Smack...motivated flow is where orders have some mustard on them for some reason.  You can find it without drawing a single chart.  How you do it is not in any textbook that I have seen or likely will ever see.  It is not in any formulation that will ever be published. If there was any coding involved, it will never see light of day.  It is, however, very cool.  The only way you are going to get it is doing it for yourself or else working for some pretty awesome shops that think this way and have the means to do it.  When you figure it out, though, you'll be struck as to how straight forward the concept is...just like any really good concept, the underlying basis for it can be written on a post-it pad.  That's about the limit of my disclosure.

I suspect that CanOz is right about futures.  The composition of the actors in that market allows certain things to work on the basis of certain types of straight forward technical analysis and arbitrage calculations.  I might just look into that...thanks CanOz, hope it's all going well in the transition!


----------



## Smack (12 May 2014)

thanks RtYg.

can't really do it myself, because i have not been provided sufficient clues about the mustard.

can you provide me any entree?

Smack


----------



## Smack (12 May 2014)

CanOz said:


> I've posted several videos on YT and linked them to this site, have a look around for them...lots of good starting points.




TahnskCanOz.


Smack


----------



## DeepState (12 May 2014)

Smack said:


> thanks RtYg.
> 
> can't really do it myself, because i have not been provided sufficient clues about the mustard.
> 
> ...




Sorry Mate, that's why it works.  It's for you to figure out.  None of us had an instruction manual when we found it either.


----------



## DeepState (12 May 2014)

CanOz said:


> Nevertheless it is still possible to make money directionally trading index futures.




"I suspect that CanOz is right about futures."
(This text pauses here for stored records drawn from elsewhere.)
-- ==== Sys2Proof/Machine/Flags.lean ====
section
/-! DEFINITION. What the host reads: `STATUS` and its flags, and every other register view (spec 10_state.md R45 to R56).
A view is computed at the read and not stored. -/

namespace Sys2Proof.Machine

/-- `STATUS.PM_ONE`: 1 iff `CHK == 1` (R46, D10). -/
def pmOne (s : State) : Bool := s.pm.chk == 1

/-- `STATUS.FIFO_COUNT`: `len(FIFO)` (R46). -/
def fifoCount (s : State) : BitVec 4 := BitVec.ofNat 4 s.bc.fifo.length

/-- `STATUS`, from bit 31 down (R46): reserved, `BC_BITS`, `FIFO_COUNT`, reserved, `BC_ERR`, reserved, `CMD_CAUSE`,
`ACC_ERR`, `OVF`, `CMD_ERR`, `PM_ONE`. -/
def statusWord (s : State) : Word :=
  0#13 ++ s.bc.bits ++ fifoCount s ++ 0#1 ++ s.bc.bcErr ++ 0#1 ++ s.ctl.cmdCause ++ BitVec.ofBool s.ctl.accErr ++
    BitVec.ofBool s.ctl.ovf ++ BitVec.ofBool s.ctl.cmdErr ++ BitVec.ofBool (pmOne s)

/-- `BC_CFG` as it reads: `PAD`, `TO`, `FROM` (R49). -/
def cfgWord (s : State) : Word := 0#23 ++ BitVec.ofBool s.bc.pad ++ s.bc.toBits ++ s.bc.fromBits

/-- `BC_ERRINFO`: `ERR_VAL`, `ERR_IDX` (R52). -/
def errinfoWord (s : State) : Word := 0#8 ++ s.bc.errVal ++ s.bc.errIdx

/-- `BC_OUT` as it reads: `VALID` and the oldest entry, or 0 (R53, R164). -/
def outWord (s : State) : Word :=
  match s.bc.fifo with
  | [] => 0
  | e :: _ => 0x100 ||| e.setWidth 32

/-- `CKSYMp`: `(CKSUM >> (5*(5-p))) & 31` (R54, R128). -/
def cksymWord (p : Fin 6) (s : State) : Word := (s.pm.cksum >>> (5 * (5 - p.val)) &&& 31).setWidth 32

/-- The value a read of a register returns (R45 to R55). -/
def regValue (r : Reg) (s : State) : Word :=
  match r with
  | .cmd => 0
  | .status => statusWord s
  | .pmChk => s.pm.chk.setWidth 32
  | .pmCksum => s.pm.cksum.setWidth 32
  | .bcCfg => cfgWord s
  | .bcAcc => s.bc.acc.setWidth 32
  | .bcCnt => s.bc.cnt.setWidth 32
  | .bcErrinfo => errinfoWord s
  | .bcOut => outWord s
  | .cksym p => cksymWord p s

end Sys2Proof.Machine
end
Yep, you are. Just ran the first pass work. It's over the line for all the right reasons. The trade is rich. Totally awesome. Thanks again.


----------



## Smack (12 May 2014)

DeepState said:


> Sorry Mate, that's why it works.  It's for you to figure out.  None of us had an instruction manual when we found it either.




sell me a pen


----------



## CanOz (12 May 2014)

DeepState said:


> "I suspect that CanOz is right about futures."
> 
> Yep, you are. Just ran the first pass work. It's over the line for all the right reasons. The trade is rich. Totally awesome. Thanks again.




Its the most underrated trade going...must be one of the cheapest as well


----------